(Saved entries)
#####

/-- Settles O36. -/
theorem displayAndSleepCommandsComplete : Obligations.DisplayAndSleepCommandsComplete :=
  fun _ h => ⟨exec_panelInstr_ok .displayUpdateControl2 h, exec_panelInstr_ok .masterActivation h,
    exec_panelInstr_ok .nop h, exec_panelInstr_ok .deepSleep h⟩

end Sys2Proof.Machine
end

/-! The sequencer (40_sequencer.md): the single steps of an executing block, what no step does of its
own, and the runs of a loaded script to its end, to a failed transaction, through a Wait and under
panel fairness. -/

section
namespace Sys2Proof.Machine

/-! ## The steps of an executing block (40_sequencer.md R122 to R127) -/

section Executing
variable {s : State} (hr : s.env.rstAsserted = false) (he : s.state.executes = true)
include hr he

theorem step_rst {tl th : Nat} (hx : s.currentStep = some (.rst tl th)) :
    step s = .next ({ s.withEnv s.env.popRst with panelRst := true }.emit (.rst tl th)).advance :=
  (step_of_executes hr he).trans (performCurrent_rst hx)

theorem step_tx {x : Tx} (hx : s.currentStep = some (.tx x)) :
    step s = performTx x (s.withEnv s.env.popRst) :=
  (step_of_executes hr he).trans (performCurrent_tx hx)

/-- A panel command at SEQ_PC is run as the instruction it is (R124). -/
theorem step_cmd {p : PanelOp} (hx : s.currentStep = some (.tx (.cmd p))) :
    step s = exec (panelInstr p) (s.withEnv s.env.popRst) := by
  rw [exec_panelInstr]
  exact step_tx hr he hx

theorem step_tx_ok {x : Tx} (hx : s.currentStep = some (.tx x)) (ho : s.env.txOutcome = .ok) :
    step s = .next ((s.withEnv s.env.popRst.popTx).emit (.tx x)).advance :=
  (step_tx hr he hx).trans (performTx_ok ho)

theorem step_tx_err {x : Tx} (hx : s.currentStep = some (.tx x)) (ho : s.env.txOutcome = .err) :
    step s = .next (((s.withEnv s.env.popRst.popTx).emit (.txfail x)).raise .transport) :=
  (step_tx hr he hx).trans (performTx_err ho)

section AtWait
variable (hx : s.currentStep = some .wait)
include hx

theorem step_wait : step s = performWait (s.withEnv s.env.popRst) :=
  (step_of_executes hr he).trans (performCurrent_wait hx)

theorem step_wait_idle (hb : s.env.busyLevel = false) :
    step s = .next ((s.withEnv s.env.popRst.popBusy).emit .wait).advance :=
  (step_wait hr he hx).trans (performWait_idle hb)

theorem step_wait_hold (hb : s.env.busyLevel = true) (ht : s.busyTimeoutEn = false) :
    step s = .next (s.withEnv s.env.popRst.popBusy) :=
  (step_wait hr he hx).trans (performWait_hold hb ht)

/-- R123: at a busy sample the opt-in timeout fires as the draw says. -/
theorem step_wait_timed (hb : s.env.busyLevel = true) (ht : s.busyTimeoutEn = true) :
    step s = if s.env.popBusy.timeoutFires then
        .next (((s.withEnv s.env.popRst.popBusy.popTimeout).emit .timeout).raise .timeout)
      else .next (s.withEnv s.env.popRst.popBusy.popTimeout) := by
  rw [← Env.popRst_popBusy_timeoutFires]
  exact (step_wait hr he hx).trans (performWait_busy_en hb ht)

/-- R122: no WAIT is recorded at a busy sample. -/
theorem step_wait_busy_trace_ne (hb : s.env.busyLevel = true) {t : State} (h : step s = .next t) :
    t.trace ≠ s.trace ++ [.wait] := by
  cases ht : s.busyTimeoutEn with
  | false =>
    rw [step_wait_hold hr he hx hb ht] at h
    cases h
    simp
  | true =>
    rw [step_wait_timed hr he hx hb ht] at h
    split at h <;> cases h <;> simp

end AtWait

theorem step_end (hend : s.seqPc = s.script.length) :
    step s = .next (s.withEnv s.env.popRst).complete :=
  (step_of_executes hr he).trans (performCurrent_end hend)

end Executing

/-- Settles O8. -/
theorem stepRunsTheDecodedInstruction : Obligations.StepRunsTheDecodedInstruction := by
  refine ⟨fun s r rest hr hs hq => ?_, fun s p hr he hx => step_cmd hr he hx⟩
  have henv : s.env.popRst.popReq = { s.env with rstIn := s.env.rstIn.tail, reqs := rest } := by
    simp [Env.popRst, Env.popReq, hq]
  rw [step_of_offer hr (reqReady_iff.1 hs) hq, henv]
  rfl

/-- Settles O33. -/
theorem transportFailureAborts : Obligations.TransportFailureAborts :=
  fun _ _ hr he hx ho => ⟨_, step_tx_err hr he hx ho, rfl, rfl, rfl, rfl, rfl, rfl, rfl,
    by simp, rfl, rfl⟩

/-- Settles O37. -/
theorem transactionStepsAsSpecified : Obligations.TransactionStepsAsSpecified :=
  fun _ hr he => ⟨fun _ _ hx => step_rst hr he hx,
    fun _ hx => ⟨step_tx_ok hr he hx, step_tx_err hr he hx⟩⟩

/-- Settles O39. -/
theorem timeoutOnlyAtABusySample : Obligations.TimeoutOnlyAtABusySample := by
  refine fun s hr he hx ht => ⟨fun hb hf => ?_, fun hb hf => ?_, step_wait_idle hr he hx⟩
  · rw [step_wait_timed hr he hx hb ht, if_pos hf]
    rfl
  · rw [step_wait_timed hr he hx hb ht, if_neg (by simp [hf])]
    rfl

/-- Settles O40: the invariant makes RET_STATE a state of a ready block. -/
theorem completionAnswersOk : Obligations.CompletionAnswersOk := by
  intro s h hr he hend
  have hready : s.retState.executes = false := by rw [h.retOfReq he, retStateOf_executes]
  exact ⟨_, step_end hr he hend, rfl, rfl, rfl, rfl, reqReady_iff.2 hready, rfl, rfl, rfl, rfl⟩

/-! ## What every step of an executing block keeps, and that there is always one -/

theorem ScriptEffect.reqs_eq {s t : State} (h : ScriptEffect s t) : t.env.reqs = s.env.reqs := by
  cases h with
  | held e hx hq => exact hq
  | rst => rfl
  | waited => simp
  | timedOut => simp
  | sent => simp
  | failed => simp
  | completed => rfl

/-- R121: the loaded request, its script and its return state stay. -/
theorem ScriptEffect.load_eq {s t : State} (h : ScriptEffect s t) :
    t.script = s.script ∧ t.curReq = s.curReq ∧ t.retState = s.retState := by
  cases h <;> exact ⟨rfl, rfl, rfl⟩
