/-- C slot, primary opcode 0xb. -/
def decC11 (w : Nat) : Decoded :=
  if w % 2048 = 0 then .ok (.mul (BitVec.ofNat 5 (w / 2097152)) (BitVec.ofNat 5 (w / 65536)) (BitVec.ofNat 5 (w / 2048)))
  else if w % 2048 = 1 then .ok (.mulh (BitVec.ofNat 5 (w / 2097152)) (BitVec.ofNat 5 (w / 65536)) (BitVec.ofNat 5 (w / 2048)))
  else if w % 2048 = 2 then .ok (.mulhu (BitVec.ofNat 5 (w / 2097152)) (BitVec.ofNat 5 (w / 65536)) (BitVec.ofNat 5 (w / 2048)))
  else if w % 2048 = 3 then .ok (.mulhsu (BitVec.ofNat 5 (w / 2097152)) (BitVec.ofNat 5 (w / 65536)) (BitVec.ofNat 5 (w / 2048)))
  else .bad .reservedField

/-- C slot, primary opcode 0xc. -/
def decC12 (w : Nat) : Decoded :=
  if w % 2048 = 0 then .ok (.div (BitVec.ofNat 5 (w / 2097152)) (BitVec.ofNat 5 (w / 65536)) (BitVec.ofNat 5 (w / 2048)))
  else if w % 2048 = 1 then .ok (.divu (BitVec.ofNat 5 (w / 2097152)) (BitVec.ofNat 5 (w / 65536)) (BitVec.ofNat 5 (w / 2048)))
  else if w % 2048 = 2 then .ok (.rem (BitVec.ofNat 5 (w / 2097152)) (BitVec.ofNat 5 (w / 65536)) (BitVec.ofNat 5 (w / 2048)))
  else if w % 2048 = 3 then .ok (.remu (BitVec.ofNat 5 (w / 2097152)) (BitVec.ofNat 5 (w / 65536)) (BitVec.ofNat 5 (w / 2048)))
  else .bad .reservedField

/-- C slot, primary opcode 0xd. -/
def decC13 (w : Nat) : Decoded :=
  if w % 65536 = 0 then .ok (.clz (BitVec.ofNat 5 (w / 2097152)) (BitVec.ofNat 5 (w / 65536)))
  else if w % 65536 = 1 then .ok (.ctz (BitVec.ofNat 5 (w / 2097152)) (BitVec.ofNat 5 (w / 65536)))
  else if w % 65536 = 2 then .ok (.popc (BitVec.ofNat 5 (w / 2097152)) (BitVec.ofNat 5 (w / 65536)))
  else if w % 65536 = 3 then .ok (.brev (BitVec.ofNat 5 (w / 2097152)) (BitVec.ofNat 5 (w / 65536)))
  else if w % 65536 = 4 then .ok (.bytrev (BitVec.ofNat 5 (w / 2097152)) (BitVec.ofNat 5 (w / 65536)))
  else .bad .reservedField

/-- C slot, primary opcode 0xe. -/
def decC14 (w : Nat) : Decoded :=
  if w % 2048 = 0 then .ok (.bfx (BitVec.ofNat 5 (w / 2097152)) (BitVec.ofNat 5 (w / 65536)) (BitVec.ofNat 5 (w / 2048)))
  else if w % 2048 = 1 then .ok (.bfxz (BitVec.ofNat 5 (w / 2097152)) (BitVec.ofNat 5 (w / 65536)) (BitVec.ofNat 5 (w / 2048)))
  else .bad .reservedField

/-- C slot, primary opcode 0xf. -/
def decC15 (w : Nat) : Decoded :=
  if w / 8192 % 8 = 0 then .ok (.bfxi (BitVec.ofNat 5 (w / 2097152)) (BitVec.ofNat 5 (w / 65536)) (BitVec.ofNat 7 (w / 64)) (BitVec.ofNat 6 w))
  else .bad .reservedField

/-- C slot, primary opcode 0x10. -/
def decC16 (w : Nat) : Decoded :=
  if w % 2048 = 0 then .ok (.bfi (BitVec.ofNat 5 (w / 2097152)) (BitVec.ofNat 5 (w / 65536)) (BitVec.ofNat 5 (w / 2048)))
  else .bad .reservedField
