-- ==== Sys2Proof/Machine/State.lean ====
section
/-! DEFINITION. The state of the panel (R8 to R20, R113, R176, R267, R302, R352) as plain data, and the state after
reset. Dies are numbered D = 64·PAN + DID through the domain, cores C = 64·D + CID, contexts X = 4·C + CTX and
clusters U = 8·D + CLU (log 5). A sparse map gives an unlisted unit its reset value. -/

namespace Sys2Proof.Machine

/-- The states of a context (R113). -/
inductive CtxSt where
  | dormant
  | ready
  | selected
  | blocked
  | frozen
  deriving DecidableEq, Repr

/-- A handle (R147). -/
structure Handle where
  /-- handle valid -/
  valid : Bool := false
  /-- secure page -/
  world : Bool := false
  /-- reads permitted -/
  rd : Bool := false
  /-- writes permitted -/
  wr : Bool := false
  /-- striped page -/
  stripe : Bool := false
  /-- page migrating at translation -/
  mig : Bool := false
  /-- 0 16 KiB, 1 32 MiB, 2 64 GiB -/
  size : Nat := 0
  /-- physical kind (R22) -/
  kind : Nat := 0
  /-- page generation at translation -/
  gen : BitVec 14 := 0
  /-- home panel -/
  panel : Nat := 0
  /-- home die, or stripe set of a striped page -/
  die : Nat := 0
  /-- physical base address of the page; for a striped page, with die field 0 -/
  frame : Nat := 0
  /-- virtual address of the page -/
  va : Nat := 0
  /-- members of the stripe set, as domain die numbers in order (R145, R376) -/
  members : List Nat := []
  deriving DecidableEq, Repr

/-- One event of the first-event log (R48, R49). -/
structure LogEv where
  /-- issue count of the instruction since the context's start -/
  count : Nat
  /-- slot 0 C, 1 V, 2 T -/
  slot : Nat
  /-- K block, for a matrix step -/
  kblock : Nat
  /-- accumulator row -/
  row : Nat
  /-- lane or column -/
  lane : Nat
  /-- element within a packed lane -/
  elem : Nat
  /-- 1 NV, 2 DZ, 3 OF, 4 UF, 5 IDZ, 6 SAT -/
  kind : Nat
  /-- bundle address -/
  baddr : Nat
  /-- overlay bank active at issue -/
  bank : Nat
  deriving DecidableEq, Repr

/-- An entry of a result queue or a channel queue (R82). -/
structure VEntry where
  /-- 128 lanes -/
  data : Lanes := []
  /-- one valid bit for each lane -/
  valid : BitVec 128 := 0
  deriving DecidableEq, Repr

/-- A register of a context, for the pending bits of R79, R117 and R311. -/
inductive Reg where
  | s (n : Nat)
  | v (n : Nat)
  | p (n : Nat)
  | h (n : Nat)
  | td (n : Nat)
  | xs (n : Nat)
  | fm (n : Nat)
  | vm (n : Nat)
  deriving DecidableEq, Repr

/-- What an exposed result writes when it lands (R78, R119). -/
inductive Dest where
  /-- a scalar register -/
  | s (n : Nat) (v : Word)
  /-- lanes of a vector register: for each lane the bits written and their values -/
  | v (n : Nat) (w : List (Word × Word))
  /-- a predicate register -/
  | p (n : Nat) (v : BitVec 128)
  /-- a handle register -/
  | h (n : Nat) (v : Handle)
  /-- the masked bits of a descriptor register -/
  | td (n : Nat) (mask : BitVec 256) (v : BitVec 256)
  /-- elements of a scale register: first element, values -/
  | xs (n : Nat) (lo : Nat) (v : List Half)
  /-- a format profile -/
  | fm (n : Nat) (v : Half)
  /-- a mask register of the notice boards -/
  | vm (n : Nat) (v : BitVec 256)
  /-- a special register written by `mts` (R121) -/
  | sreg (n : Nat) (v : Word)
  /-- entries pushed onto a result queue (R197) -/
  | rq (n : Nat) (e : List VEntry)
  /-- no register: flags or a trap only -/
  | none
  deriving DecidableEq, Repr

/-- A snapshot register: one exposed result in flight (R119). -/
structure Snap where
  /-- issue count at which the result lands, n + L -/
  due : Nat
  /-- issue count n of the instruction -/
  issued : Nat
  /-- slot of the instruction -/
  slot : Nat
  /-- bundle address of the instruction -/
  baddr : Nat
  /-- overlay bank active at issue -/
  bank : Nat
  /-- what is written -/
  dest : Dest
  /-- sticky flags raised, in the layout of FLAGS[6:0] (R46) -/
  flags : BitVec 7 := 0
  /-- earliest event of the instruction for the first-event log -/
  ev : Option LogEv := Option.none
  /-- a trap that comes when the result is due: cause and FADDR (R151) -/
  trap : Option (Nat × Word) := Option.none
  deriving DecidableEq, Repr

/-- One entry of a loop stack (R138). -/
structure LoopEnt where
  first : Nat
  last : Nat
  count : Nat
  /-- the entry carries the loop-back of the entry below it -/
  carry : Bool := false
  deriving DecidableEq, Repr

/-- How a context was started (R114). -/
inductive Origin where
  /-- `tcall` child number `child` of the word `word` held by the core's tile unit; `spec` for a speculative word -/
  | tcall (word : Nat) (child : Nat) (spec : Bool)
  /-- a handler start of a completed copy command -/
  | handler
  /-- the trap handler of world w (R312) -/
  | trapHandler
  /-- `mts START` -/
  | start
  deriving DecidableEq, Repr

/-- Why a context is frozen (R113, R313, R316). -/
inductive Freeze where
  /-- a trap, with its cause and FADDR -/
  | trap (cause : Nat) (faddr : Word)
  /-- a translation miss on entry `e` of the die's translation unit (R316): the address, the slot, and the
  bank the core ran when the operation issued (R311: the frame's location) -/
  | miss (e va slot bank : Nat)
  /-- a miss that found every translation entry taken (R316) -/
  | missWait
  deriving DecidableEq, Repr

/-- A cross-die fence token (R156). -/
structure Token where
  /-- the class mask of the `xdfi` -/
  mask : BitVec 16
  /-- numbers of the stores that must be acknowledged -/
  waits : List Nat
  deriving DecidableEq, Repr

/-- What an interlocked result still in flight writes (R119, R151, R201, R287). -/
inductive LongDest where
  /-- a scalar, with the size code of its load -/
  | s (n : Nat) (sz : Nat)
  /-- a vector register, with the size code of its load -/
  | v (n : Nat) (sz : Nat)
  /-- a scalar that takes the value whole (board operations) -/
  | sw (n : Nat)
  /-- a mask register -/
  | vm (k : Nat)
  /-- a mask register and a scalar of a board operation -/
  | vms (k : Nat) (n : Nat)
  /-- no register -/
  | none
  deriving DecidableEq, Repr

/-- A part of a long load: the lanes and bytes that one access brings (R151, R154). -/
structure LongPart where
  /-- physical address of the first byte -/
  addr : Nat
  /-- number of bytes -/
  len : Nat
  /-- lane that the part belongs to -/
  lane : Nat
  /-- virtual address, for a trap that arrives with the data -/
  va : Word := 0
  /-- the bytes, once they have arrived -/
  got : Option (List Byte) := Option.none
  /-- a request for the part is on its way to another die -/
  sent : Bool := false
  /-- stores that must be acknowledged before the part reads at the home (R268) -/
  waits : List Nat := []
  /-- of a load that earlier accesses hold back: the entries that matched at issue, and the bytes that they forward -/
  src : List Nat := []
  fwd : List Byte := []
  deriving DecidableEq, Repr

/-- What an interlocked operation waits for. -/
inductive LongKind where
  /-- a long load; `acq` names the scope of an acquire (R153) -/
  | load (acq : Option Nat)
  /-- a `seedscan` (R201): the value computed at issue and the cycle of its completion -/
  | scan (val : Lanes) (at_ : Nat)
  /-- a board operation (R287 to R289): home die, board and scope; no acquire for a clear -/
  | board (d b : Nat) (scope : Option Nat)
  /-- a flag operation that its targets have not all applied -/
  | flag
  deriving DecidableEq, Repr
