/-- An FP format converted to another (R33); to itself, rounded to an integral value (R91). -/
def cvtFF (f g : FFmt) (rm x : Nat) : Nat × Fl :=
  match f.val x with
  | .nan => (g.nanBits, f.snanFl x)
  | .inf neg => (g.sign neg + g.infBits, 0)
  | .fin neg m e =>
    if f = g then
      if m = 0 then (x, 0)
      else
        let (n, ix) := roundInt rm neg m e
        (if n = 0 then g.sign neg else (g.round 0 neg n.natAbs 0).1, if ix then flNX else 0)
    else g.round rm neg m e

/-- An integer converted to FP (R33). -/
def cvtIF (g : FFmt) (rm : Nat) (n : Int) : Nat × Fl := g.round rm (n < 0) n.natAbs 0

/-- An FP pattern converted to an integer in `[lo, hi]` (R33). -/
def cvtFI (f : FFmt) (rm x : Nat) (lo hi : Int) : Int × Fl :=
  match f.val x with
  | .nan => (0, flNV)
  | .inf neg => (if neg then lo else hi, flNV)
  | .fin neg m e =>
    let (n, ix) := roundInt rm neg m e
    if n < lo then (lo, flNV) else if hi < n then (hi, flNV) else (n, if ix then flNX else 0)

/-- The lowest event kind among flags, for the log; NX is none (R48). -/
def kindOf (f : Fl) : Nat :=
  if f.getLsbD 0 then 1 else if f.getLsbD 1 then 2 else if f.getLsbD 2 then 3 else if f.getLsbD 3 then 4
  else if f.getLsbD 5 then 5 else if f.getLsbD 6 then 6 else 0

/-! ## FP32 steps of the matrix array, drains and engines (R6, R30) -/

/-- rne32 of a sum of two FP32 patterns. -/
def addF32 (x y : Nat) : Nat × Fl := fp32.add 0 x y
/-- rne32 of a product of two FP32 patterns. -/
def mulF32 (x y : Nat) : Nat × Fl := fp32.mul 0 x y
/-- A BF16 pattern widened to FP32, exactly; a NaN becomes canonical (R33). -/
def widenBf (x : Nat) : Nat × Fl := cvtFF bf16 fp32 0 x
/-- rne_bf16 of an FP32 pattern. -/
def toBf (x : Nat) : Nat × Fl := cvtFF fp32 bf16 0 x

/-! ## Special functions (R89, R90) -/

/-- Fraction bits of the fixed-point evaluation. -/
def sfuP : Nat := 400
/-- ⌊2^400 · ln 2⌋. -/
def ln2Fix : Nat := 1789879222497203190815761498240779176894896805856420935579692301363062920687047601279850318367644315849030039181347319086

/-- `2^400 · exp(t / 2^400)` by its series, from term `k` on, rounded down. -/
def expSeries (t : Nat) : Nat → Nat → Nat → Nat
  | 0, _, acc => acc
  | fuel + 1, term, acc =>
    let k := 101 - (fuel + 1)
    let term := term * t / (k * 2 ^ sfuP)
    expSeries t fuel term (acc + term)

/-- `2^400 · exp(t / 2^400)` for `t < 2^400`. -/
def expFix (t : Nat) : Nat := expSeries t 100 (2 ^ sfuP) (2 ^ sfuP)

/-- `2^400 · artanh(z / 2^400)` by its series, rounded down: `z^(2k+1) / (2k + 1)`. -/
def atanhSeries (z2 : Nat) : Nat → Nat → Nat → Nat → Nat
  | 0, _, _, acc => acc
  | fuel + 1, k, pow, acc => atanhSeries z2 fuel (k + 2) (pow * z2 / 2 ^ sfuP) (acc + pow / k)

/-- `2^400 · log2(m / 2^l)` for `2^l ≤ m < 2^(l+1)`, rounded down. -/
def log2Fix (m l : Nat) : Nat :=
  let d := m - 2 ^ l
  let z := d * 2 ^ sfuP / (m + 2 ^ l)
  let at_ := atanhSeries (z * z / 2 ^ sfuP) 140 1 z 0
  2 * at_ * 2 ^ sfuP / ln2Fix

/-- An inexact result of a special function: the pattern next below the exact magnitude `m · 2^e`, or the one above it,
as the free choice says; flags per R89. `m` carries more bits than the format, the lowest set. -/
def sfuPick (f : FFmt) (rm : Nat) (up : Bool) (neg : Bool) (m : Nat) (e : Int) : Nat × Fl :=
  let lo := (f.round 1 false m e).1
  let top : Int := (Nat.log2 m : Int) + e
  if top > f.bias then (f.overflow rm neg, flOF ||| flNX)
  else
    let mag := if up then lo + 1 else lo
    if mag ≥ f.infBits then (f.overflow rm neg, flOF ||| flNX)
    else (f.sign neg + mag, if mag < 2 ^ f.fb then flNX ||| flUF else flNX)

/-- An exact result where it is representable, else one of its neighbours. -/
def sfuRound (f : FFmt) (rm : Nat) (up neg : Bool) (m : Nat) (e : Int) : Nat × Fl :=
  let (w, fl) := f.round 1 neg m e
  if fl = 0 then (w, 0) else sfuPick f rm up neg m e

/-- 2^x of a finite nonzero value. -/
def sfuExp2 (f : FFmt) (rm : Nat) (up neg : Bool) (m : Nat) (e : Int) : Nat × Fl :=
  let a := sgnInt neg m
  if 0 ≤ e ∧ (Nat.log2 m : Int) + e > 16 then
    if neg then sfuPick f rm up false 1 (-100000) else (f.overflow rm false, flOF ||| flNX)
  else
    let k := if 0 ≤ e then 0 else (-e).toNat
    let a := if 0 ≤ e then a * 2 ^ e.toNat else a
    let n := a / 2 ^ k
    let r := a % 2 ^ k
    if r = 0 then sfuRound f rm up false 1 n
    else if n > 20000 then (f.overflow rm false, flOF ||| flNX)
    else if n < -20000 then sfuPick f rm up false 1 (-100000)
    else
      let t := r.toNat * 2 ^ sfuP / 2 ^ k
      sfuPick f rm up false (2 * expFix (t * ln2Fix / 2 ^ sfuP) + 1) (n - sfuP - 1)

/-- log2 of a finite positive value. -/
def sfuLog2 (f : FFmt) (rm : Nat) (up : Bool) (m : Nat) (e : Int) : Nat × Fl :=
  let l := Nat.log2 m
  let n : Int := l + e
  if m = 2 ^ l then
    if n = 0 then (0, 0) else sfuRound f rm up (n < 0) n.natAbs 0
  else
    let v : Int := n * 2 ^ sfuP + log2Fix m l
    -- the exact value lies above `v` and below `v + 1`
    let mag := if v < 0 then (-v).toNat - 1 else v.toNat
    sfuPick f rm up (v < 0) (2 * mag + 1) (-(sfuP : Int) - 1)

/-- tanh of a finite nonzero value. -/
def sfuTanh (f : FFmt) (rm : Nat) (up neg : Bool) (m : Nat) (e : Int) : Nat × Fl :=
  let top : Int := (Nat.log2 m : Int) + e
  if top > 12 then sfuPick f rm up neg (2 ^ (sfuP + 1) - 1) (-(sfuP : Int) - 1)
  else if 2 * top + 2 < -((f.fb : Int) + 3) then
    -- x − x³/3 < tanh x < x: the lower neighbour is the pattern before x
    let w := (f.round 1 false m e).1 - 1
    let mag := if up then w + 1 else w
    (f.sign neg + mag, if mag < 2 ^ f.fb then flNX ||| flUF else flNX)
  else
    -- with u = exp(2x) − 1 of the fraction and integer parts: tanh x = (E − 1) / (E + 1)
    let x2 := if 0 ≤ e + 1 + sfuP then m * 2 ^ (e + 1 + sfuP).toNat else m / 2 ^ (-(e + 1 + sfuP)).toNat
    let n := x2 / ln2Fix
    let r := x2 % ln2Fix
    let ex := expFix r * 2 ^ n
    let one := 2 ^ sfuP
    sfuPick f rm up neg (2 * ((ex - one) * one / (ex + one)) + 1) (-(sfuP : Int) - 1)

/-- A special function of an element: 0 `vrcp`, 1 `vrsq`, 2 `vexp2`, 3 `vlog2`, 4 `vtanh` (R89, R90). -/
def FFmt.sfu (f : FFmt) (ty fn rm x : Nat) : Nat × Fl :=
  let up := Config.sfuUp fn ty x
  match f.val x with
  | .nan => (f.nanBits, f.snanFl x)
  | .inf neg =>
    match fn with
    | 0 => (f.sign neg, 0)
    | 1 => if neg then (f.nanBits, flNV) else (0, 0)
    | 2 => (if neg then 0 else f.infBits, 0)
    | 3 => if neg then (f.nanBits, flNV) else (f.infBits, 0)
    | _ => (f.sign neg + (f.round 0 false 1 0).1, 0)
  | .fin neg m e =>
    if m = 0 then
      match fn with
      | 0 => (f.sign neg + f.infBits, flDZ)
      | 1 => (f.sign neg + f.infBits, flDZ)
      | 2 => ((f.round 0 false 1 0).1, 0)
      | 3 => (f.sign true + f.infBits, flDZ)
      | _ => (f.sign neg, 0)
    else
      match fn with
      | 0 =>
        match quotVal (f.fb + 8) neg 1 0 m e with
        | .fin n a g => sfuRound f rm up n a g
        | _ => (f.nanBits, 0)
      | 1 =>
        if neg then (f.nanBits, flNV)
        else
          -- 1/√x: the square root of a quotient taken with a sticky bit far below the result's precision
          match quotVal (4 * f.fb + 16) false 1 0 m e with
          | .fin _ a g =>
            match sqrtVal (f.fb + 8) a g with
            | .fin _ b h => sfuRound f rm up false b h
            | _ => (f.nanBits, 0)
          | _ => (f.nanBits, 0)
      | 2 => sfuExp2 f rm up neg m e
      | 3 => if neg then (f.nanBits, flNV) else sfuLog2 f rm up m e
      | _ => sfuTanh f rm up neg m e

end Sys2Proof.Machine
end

#####

▸ Goal of the exercise
A verbatim transcription is needed of the lines above, starting at the line with "def mulF32 (x" and ending at the line with "let at_ := atanhSeries", both included, and of nothing else.

▸ Response
def mulF32 (x y : Nat) : Nat × Fl := fp32.mul 0 x y
/-- A BF16 pattern widened to FP32, exactly; a NaN becomes canonical (R33). -/
def widenBf (x : Nat) : Nat × Fl := cvtFF bf16 fp32 0 x
/-- rne_bf16 of an FP32 pattern. -/
def toBf (x : Nat) : Nat × Fl := cvtFF fp32 bf16 0 x

/-! ## Special functions (R89, R90) -/

/-- Fraction bits of the fixed-point evaluation. -/
def sfuP : Nat := 400
/-- ⌊2^400 · ln 2⌋. -/
def ln2Fix : Nat := 1789879222497203190815761498240779176894896805856420935579692301363062920687047601279850318367644315849030039181347319086

/-- `2^400 · exp(t / 2^400)` by its series, from term `k` on, rounded down. -/
def expSeries (t : Nat) : Nat → Nat → Nat → Nat
  | 0, _, acc => acc
  | fuel + 1, term, acc =>
    let k := 101 - (fuel + 1)
    let term := term * t / (k * 2 ^ sfuP)
    expSeries t fuel term (acc + term)

/-- `2^400 · exp(t / 2^400)` for `t < 2^400`. -/
def expFix (t : Nat) : Nat := expSeries t 100 (2 ^ sfuP) (2 ^ sfuP)

/-- `2^400 · artanh(z / 2^400)` by its series, rounded down: `z^(2k+1) / (2k + 1)`. -/
def atanhSeries (z2 : Nat) : Nat → Nat → Nat → Nat → Nat
  | 0, _, _, acc => acc
  | fuel + 1, k, pow, acc => atanhSeries z2 fuel (k + 2) (pow * z2 / 2 ^ sfuP) (acc + pow / k)

/-- `2^400 · log2(m / 2^l)` for `2^l ≤ m < 2^(l+1)`, rounded down. -/
def log2Fix (m l : Nat) : Nat :=
  let d := m - 2 ^ l
  let z := d * 2 ^ sfuP / (m + 2 ^ l)
  let at_ := atanhSeries (z * z / 2 ^ sfuP) 140 1 z 0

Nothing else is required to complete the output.